Based on this discussion, the causal DAG for the relationship between piece count, price, and rating is as follows.

In [38]:
graph = nx.DiGraph()
graph.add_edges_from([
    ("Piece count", "Price"),
    ("Piece count", "Rating"),
    ("Price", "Rating")
])
In [39]:
fig, ax = plt.subplots()

POS = {
    "Piece count": (1, 1),
    "Price": (0, 0.5),
    "Rating": (1, 0)
}
LABEL_POS = {
    "Piece count": (0.97, 1.075),
    "Price": (0, 0.575),
    "Rating": (1, -0.075)
}

nx.draw_networkx_nodes(graph, pos=POS, ax=ax);
nx.draw_networkx_edges(graph, pos=POS, ax=ax);
nx.draw_networkx_labels(graph, pos=LABEL_POS, ax=ax);

ax.set_xticks([]);
ax.set_yticks([]);
ax.set_aspect('equal');

This discussion of causality is certainly interesting and may be worth future exploration, but we will not take the causal perspective for the rest of this post. Rather, our models will be interpreted descriptively, as tools that help us summarize the ratings of various groups of Lego sets.

We conclude our exploratory data analysis by seeing where the ratings of the sets I own fall in the distribution of all rated sets. It appears that most of my sets are rated above average, because, of course, I have excellent taste.

In [40]:
ax = sns.kdeplot(rated_df["Average rating"])
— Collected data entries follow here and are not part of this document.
-- ==== Sys2Proof/Machine/Flags.lean ====
section
/-! DEFINITION. The four flags of F and the two computations that write F (`10_state.md` R24 to R26). The positions of
N, H and C are parameters, so every operation takes the parameters as an argument. -/

namespace Sys2Proof.Machine

/-- Zero, Subtract, Half-Carry, Carry (`10_state.md` R24). -/
inductive FlagName where
  | z | n | h | c
  deriving DecidableEq, Repr

/-- The bit of F that holds a flag: Zero is bit 0, the others are parameters (`10_state.md` R25). -/
def flagBit (p : Config.Params) : FlagName → Nat
  | .z => 0
  | .n => p.flagN.val
  | .h => p.flagH.val
  | .c => p.flagC.val

/-- The mask of a flag in F (R25). -/
def flagMask (p : Config.Params) (fl : FlagName) : Byte := 1#8 <<< flagBit p fl

/-- The bits of F that hold no flag (R25): 7:4 under the defaults. -/
def unusedMask (p : Config.Params) : Byte :=
  ~~~(flagMask p .z ||| flagMask p .n ||| flagMask p .h ||| flagMask p .c)

/-- One flag of an F value (`00_scope.md` R8). -/
def readFlag (p : Config.Params) (f : Byte) (fl : FlagName) : Bool := f.getLsbD (flagBit p fl)

/-- `flag <- v` on an F value: that bit is written, the other bits stay (`00_scope.md` R8). -/
def writeFlag (p : Config.Params) (f : Byte) (fl : FlagName) (v : Bool) : Byte :=
  if v then f ||| flagMask p fl else f &&& ~~~(flagMask p fl)

/-- A flag of the state under this machine's parameters. -/
def getFlag (s : State) (fl : FlagName) : Bool := readFlag params s.f fl

/-- The F that BIT 7,H writes: the literal 0x01 if bit 7 of H is clear, 0x00 if it is set (`45_extended_cb.md` R151). -/
def bit7Flags (h : Byte) : Byte := if h.getLsbD 7 then 0x00#8 else 0x01#8

/-- The new C of RL C: `((old_c << 1) | old_cy) mod 256` (`45_extended_cb.md` R152). -/
def rotateLeft (oldC : Byte) (carry : Bool) : Byte := (oldC <<< 1) ||| (BitVec.ofBool carry).zeroExtend 8

/-- The F that RL C writes: cleared, then Carry is the old bit 7 of C and Zero whether the new C is 0 (R152). -/
def rotateFlags (p : Config.Params) (oldC newC : Byte) : Byte :=
  writeFlag p (writeFlag p 0x00#8 .c (oldC.getLsbD 7)) .z (decide (newC = 0x00#8))

end Sys2Proof.Machine
end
sns.rugplot(rated_df["Average rating"],
            height=0.05, c='C0', ax=ax);
ax.axvline(rated_df["Average rating"].mean(),
           c='C0', ls='--', label="Average (all sets)");

sns.rugplot(
    rated_df[rated_df["Austin owns"]]
            ["Average rating"],
    height=0.05, c='C1', ax=ax
);
ax.axvline(
    rated_df[rated_df["Austin owns"]]
            ["Average rating"]
            .mean(),
    c='C1', label="Average (my sets)"
);

ax.set_yticks([]);
ax.legend();

Modeling Ratings

We will now build a few Bayesian models gradually incorporating the relationships we found during exploratory data analysis. The appropriate model for this type of data (ratings on a one-to-five star scale) is an ordinal regression model. While the ratings are ostensibly numerical, and we may be tempted to model them using, for example, a normal likelihood, an ordinal regression model is more appropriate. While it is fairly safe to assume that a set I like a set that I give four stars better than a set that I give five starts, it is a much bigger assumption to say that the difference in how much I like these two sets is exactly the same as the difference between two sets that I rate with four and five stars just because $4 - 3 = 5 - 4$. Ordinal regression is a flexible model that acknowledges that the responses are ordered, but allows the distance between the categories of response to vary.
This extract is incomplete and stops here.